Date-Extraction-from-Contracts
This is a NLP based project to extract effective date of the contract from their text files.
Problem statement
This is a NLP based project where effective dates needs to be identified from the contracts as per the given text data of the contracts. The dates could be in any format for eg - 01/01/2022, 1st Jan, 2022, 1st January, 2022, 01 Jan 2022, etc.
Libraries Used
- Numpy
- Tensorflow
- keras
- nltk
- Sklearn
- matplotlib
- pandas
Approach
Data prerprocessing
To preprocess the text data the custom function was developed to preprocess the data as the convential libraires out there are not focused on preprocessing dates in a text corpus. To perform the requried tokenization and vectorization of the text nltk was used instaed of tensorflow or keras based text preprocessors. The preprocessing includes data cleaning (remvoing improper data lbaleing or file namings), stopwords removal, puncation removal but keeping in mind the punctutaions within a date like '/', spacing and seperating dates with words as there were cases where the numbers in the dates are conjoined with the preceding word, tokenization and vectorization of word. For vectorization of the word a normal word based vectorization was used as usig TF-IDF would not have made much difference in terms of date extraction.

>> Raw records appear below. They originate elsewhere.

/-- With a handle free, some free handle is picked, and the checks of the model decide. -/
theorem ruleModelRegister_of_handle (hj : j < 1024) (hfree : k.handleUsed t.cmd.berth j = false) :
    ∃ i, i < 1024 ∧ k.handleUsed t.cmd.berth i = false ∧
      ruleModelRegister s t k =
        if k.modelsFull (modelOf t k) then .refuse 0x0084 noResult
        else if k.pastQuota t.cmd.berth (modelOf t k) then .refuse 0x0085 noResult
        else (holdModel s.free t.cmd.berth (modelOf t k).shards k).elim (.refuse 0x0085 noResult) fun x =>
          (firstOf (modelChecks k (modelOf t k))).elim
            (.pass (x.1.withModel k t.cmd.berth (modelOf t k) x.2 i) (shortResult [(0, 10, i)]))
            fun st => .refuse st noResult := by
  obtain ⟨i, hi, hunused, hpick⟩ := pickFree_of_free (pick := Config.pick s.free 0) hj hfree
  refine ⟨i, hi, hunused, ?_⟩
  simp only [pickFree, Shadow.handleUsed] at hpick
  simp only [ruleModelRegister, hpick, Shadow.pastQuota, modelChecks, firstOf_elim_cons, firstOf_elim_nil, Model.broken,
    decide_eq_true_eq]
  cases holdModel s.free t.cmd.berth (modelOf t k).shards k with
  | none => rfl
  | some x => rfl

theorem acceptModel_of_no_handle (h : ∀ i, i < 1024 → s.lock.opn.handleUsed t.cmd.berth i = true) :
    acceptConfig ruleModelRegister t s = writeRecord t 0x0084 noResult s := by
  have none_free := pickFree_of_full (pick := Config.pick s.free 0) h
  simp only [pickFree, Shadow.handleUsed] at none_free
  exact acceptConfig_refuse (by simp only [ruleModelRegister, none_free])

/-- Whatever handles are free, 4,096 models or no image room refuse. -/
theorem acceptModel_of_full (h : s.lock.opn.modelsFull (modelOf t s.lock.opn) = true) :
    acceptConfig ruleModelRegister t s = writeRecord t 0x0084 noResult s := by
  by_cases hused : ∀ i, i < 1024 → s.lock.opn.handleUsed t.cmd.berth i = true
  · exact acceptModel_of_no_handle hused
  · push Not at hused
    obtain ⟨j, hj, hfree⟩ := hused
    obtain ⟨_, _, _, hverdict⟩ := ruleModelRegister_of_handle (s := s) hj (eq_false_of_ne_true hfree)
    exact acceptConfig_refuse (by rw [hverdict, if_pos h])

theorem acceptModel_of_no_room (h : (∀ i, i < 1024 → s.lock.opn.handleUsed t.cmd.berth i = true)
    ∨ s.lock.opn.modelsFull (modelOf t s.lock.opn) = true) :
    acceptConfig ruleModelRegister t s = writeRecord t 0x0084 noResult s :=
  h.elim acceptModel_of_no_handle acceptModel_of_full

section Room

variable (hj : j < 1024) (hfree : s.lock.opn.handleUsed t.cmd.berth j = false)
  (hroom : s.lock.opn.modelsFull (modelOf t s.lock.opn) = false)
include hj hfree hroom

theorem acceptModel_of_not_held (h : s.lock.opn.pastQuota t.cmd.berth (modelOf t s.lock.opn) = true
    ∨ holdModel s.free t.cmd.berth (modelOf t s.lock.opn).shards s.lock.opn = none) :
    acceptConfig ruleModelRegister t s = writeRecord t 0x0085 noResult s := by
  obtain ⟨_, _, _, hverdict⟩ := ruleModelRegister_of_handle (s := s) hj hfree
  rw [if_neg (ne_true_of_eq_false hroom)] at hverdict
  refine acceptConfig_refuse (hverdict.trans ?_)
  rcases h with hpast | hnone
  · rw [if_pos hpast]
  · rw [hnone, Option.elim_none, ite_self]

/-- A model whose frames are held is judged by its own checks, and passes into some free handle. -/
theorem acceptModel_of_held (hquota : s.lock.opn.pastQuota t.cmd.berth (modelOf t s.lock.opn) = false)
    (hheld : holdModel s.free t.cmd.berth (modelOf t s.lock.opn).shards s.lock.opn = some (held, fs)) :
    ∃ i, i < 1024 ∧ s.lock.opn.handleUsed t.cmd.berth i = false ∧
      (∀ st, firstOf (modelChecks s.lock.opn (modelOf t s.lock.opn)) = some st →
        acceptConfig ruleModelRegister t s = writeRecord t st noResult s) ∧
      (firstOf (modelChecks s.lock.opn (modelOf t s.lock.opn)) = none → acceptConfig ruleModelRegister t s =
        enter t (held.withModel s.lock.opn t.cmd.berth (modelOf t s.lock.opn) fs i) s) := by
  obtain ⟨i, hi, hunused, hverdict⟩ := ruleModelRegister_of_handle (s := s) hj hfree
  rw [if_neg (ne_true_of_eq_false hroom), if_neg (ne_true_of_eq_false hquota), hheld, Option.elim_some] at hverdict
  exact ⟨i, hi, hunused, fun st hfails => acceptConfig_refuse (by rw [hverdict, hfails, Option.elim_some]),
    fun hpasses => acceptConfig_pass (by rw [hverdict, hpasses, Option.elim_none])⟩

end Room

end Verdict

/-! The command -/

section Command

variable (h : Admits opModelRegister c s = true)
include h

theorem modelRegister_of_unreadable
    (hbad : fldN c.params 0 40 % 64 ≠ 0 ∨ s.readable c.berth (fldN c.params 0 40) 64 = false) :
    exec (.modelRegister c) s = .next (answered opModelRegister c 0x008A noResult s) := by
  rw [modelRegister_of_admits h]
  rcases hbad with hoff | hunreadable
  · simp [actModelRegister, answered, hoff]
  · simp [actModelRegister, answered, hunreadable]

variable (haligned : fldN c.params 0 40 % 64 = 0) (hreadable : s.readable c.berth (fldN c.params 0 40) 64 = true)
include haligned hreadable

theorem modelRegister_of_uncorrectable (hread : readVirt (ticketOf opModelRegister c s).src c.berth (fldN c.params 0 40) 64
      (admitted c s) = (s1, .uncorrectable)) :
    exec (.modelRegister c) s = .next (writeRecord (ticketOf opModelRegister c s) 0x000B noResult s1) := by
  rw [modelRegister_of_admits h]
  simp [actModelRegister, haligned, hreadable, hread, readStatus]

theorem modelRegister_of_addressFault (hread : readVirt (ticketOf opModelRegister c s).src c.berth (fldN c.params 0 40) 64
      (admitted c s) = (s1, .addressFault)) :
    exec (.modelRegister c) s = .next (writeRecord (ticketOf opModelRegister c s) 0x008A noResult s1) := by
  rw [modelRegister_of_admits h]
  simp [actModelRegister, haligned, hreadable, hread, readStatus]

/-- An admitted MODEL_REGISTER whose header was read goes on to its image. -/
theorem modelRegister_of_header (hread : readVirt (ticketOf opModelRegister c s).src c.berth (fldN c.params 0 40) 64
      (admitted c s) = (s1, .ok hd)) :
    exec (.modelRegister c) s = .next (copyImage (ticketOf opModelRegister c s) hd s1) := by
  rw [modelRegister_of_admits h]
  simp only [actModelRegister, ticketOf_cmd, admitted_readable, haligned, hreadable, hread, ne_eq, not_true, decide_false,
    Bool.not_true, Bool.or_false, Bool.false_eq_true, if_false]
  rfl

end Command

/-- Settles O16: each load goes on from one read to the next, and its last checks are its rule's verdict on the copies; which
of the free slots or handles it takes is what `pickFree` picks. The statement's first binders, an admitted PROGRAM_LOAD,
reach over its parts on PROGRAM_UNLOAD and MODEL_REGISTER too: these hold without them, and their proofs use none of it. -/
theorem programAndModelLoadsReadOnce : Obligations.ProgramAndModelLoadsReadOnce := by
  refine fun c s h => ⟨programLoad_of_unreadable h, fun haligned hreadable =>
      ⟨fun s1 => programLoad_of_uncorrectable h haligned hreadable,
        fun s1 => programLoad_of_addressFault h haligned hreadable, fun s1 hd hread => ?code⟩,
    fun c s i h hi => ?unload,
    fun c s h => ⟨modelRegister_of_unreadable h, fun haligned hreadable =>
      ⟨fun s1 => modelRegister_of_uncorrectable h haligned hreadable,
        fun s1 => modelRegister_of_addressFault h haligned hreadable, fun s1 hd hread => ?image⟩⟩⟩
  case code =>
    have loads := programLoad_of_header h haligned hreadable hread
    refine ⟨fun hinvalid => loads.trans (congrArg _ (loadCode_of_invalid hinvalid)),
      fun hvalid hunreadable => loads.trans (congrArg _ (loadCode_of_unreadable hvalid hunreadable)),
      fun hvalid hcode => ⟨fun s2 hread => loads.trans (congrArg _ (loadCode_of_uncorrectable hvalid hcode hread)),
        fun s2 hread => loads.trans (congrArg _ (loadCode_of_addressFault hvalid hcode hread)), fun s2 code hread => ?_⟩⟩
    have judged := loads.trans (congrArg _ (loadCode_of_code hvalid hcode hread))
    refine ⟨fun hfull => judged.trans (congrArg _ (acceptProgram_of_full hfull)), fun j hj hfree => ?_⟩
    obtain ⟨i, hi, hunused, hbroken, hintact⟩ :=
      acceptProgram_of_free (t := (ticketOf opProgramLoad c s).carrying (hd ++ code)) hj hfree
    exact ⟨fun hdigest => judged.trans (congrArg _ (hbroken hdigest)),
      fun hdigest => ⟨i, hi, hunused, judged.trans (congrArg _ (hintact hdigest))⟩⟩
  case unload =>
    subst hi
    refine ⟨programUnload_of_empty h, fun hvalid hbusy => programUnload_of_busy h hvalid ?_,
      fun hvalid hidle => programUnload_of_idle h hvalid ?_⟩ <;> rw [programBusy, admitted_work]
    · exact hbusy
    · exact hidle
  case image =>
    have copies := modelRegister_of_header h haligned hreadable hread
    refine ⟨fun hunreadable => copies.trans (congrArg _ (copyImage_of_unreadable hunreadable)),
      fun hlength hbad => copies.trans (congrArg _ (copyImage_of_bad_header hlength hbad)),
      fun s2 rest hlength hfields hrest =>
        have registers := fun hok => copies.trans (congrArg _ (copyImage_of_image hlength hfields hrest hok))
        ⟨fun hbad => copies.trans (congrArg _ (copyImage_of_bad_image hlength hfields hrest hbad)),
          fun hok hunreached => (registers hok).trans (congrArg _ (registerImage_of_not_reached hunreached)),
          fun hok hreach hlocked => (registers hok).trans (congrArg _ (registerImage_of_locked hreach hlocked)),
          fun s3 s4 s5 heads weights input hok hreach hopen hheads hweights hinput => ?_⟩⟩
    have judged := (registers hok).trans
      (congrArg _ (registerImage_of_read (t := ticketOf opModelRegister c s) hreach hopen hheads hweights hinput))
    refine ⟨fun hnone => judged.trans (congrArg _ (acceptModel_of_no_room hnone)), fun j hj hfree hroom =>
      ⟨fun hnot => judged.trans (congrArg _ (acceptModel_of_not_held hj hfree hroom hnot)), fun held fs hquota hheld => ?_⟩⟩
    obtain ⟨i, hi, hunused, hfails, hpasses⟩ := acceptModel_of_held
      (t := (ticketOf opModelRegister c s).carrying (hd ++ rest ++ heads ++ weights ++ input)) hj hfree hroom hquota hheld
    exact ⟨fun hunfit => judged.trans (congrArg _ (hfails _ (modelChecks_of_unfit hunfit))),
      fun hfit hbroken => judged.trans (congrArg _ (hfails _ (modelChecks_of_broken hfit hbroken))),
      fun hfit hintact huncal => judged.trans (congrArg _ (hfails _ (modelChecks_of_uncalibrated hfit hintact huncal))),
      fun hfit hintact hcal =>
        ⟨i, hi, hunused, judged.trans (congrArg _ (hpasses (modelChecks_of_calibrated hfit hintact hcal)))⟩⟩

end Sys2Proof.Machine
end

section
/-! PROOFS. The queue commands (R163, R167, R180): each asks its checks in their order, and one that passes writes its queue in
the open shadow. -/

namespace Sys2Proof.Machine

variable {op : OpInfo} {c : Cmd} {s : State} {t : Ticket} {k cfg : Shadow} {q st : Nat} {d old : QueueDesc}
  {checks : List (Bool × Nat)} {b : Bool}

/-! The first check of a settled command -/

section Settled

variable {i : Instr} (h : exec i s = .next (settled op c ((b, st) :: checks) cfg s))
include h

theorem exec_of_check (hb : b = true) : exec i s = .next (answered op c st noResult s) := by
  rw [h, settled_cons, if_pos hb]

theorem exec_past_check (hb : b = false) : exec i s = .next (settled op c checks cfg s) := by
  rw [h, settled_cons, if_neg (ne_true_of_eq_false hb)]

end Settled

/-- Of two checks with one status, either one refuses. -/
theorem exec_of_either_check {b' : Bool} {i : Instr}
    (h : exec i s = .next (settled op c ((b, st) :: (b', st) :: checks) cfg s)) (hb : b = true ∨ b' = true) :
    exec i s = .next (answered op c st noResult s) := by
  cases hfirst : b with
  | true => exact exec_of_check h hfirst
  | false => exact exec_of_check (exec_past_check h hfirst) (hb.resolve_left (ne_true_of_eq_false hfirst))

/-! QUEUE_CREATE -/

/-- The checks of QUEUE_CREATE (R167): the descriptor is in use or not the caller's to make, it lies outside the range of its
berth, or its fields are invalid. -/
def queueCreateChecks (t : Ticket) (q : Nat) (d : QueueDesc) (k : Shadow) : List (Bool × Nat) :=
  [ ((k.queueDesc q).valid || !(if t.fromSupervisor then (k.berth d.berth).state == .live else d.berth == t.cmd.berth), 0x0090),
    (!((k.berth d.berth).queueFirst.toNat ≤ q
        && q < (k.berth d.berth).queueFirst.toNat + (k.berth d.berth).queueCount.toNat), 0x0094),
    (!queueFieldsOk d || !d.valid || !k.cqOk d, 0x0091) ]

/-- The shadow with one queue descriptor written. -/
def Shadow.withQueue (q : Nat) (d : QueueDesc) (k : Shadow) : Shadow := { k with queues := tabPut {} k.queues q d }

/-- A new queue has its berth's generation, and the stamp of the lock cycle that makes it. -/
def Shadow.newQueue (k : Shadow) (cycle : Nat) (d : QueueDesc) : QueueDesc :=
  { d with gen := (k.berth d.berth).gen, made := cycle }

theorem ruleQueueCreate_eq (hq : q = fldN t.cmd.params 0 18) (hd : d = queueOfParams t.cmd.params) :
    ruleQueueCreate s t k = (firstOf (queueCreateChecks t q d k)).elim
      (.pass (k.withQueue q (k.newQueue (s.lock.number.toNat + 1) d)) noResult) fun st => .refuse st noResult := by
  subst hq hd
  simp only [queueCreateChecks, firstOf_elim_cons, firstOf_elim_nil]
  rfl

theorem queueCreate_settled (h : Admits opQueueCreate c s = true) (hq : q = fldN c.params 0 18)
    (hd : d = queueOfParams c.params) : exec (.queueCreate c) s = .next (settled opQueueCreate c
      (queueCreateChecks (ticketOf opQueueCreate c s) q d s.lock.opn)
      (s.lock.opn.withQueue q (s.lock.opn.newQueue (s.lock.number.toNat + 1) d)) s) :=
  config_settled h (by rw [ruleQueueCreate_eq (t := ticketOf opQueueCreate c s) hq hd, admitted_lock])

/-! QUEUE_MODIFY -/

/-- The checks of QUEUE_MODIFY (R167): the queue is not the caller's, its new fields are invalid, its ring or its kind would
change while it holds something, or its kind while something names it. -/
def queueModifyChecks (t : Ticket) (s : State) (q : Nat) (old d : QueueDesc) (k : Shadow) : List (Bool × Nat) :=
  [ (!t.ownsQueue k q, 0x0090), (!queueFieldsOk d || !d.valid || d.berth ≠ old.berth || !k.cqOk d, 0x0091),
    (!queueEmpty s old q
      && (d.ringAddr ≠ old.ringAddr || d.ringLog2 ≠ old.ringLog2 || d.kind ≠ old.kind || d.entry ≠ old.entry), 0x0093),
    ((d.kind ≠ old.kind || d.entry ≠ old.entry) && k.queueNamed q, 0x0093) ]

Preprocessed data before vectorization:
Model Building
The model for this problem was a RNN based model with a bidirectional LSTM layer. the inputs of the model include the preprocessed data with 3 output values each predicting the values of a day, month and year respectively.
The model was trained a decayed learning rate starting from a learning rate of 0.001 and trained for 80 epochs with a batch size of 8.
Results
The model performed quite well being a baseline model to extract date using just a single Bidirectional LSTM layer. The prediction file is atatched to refer the results.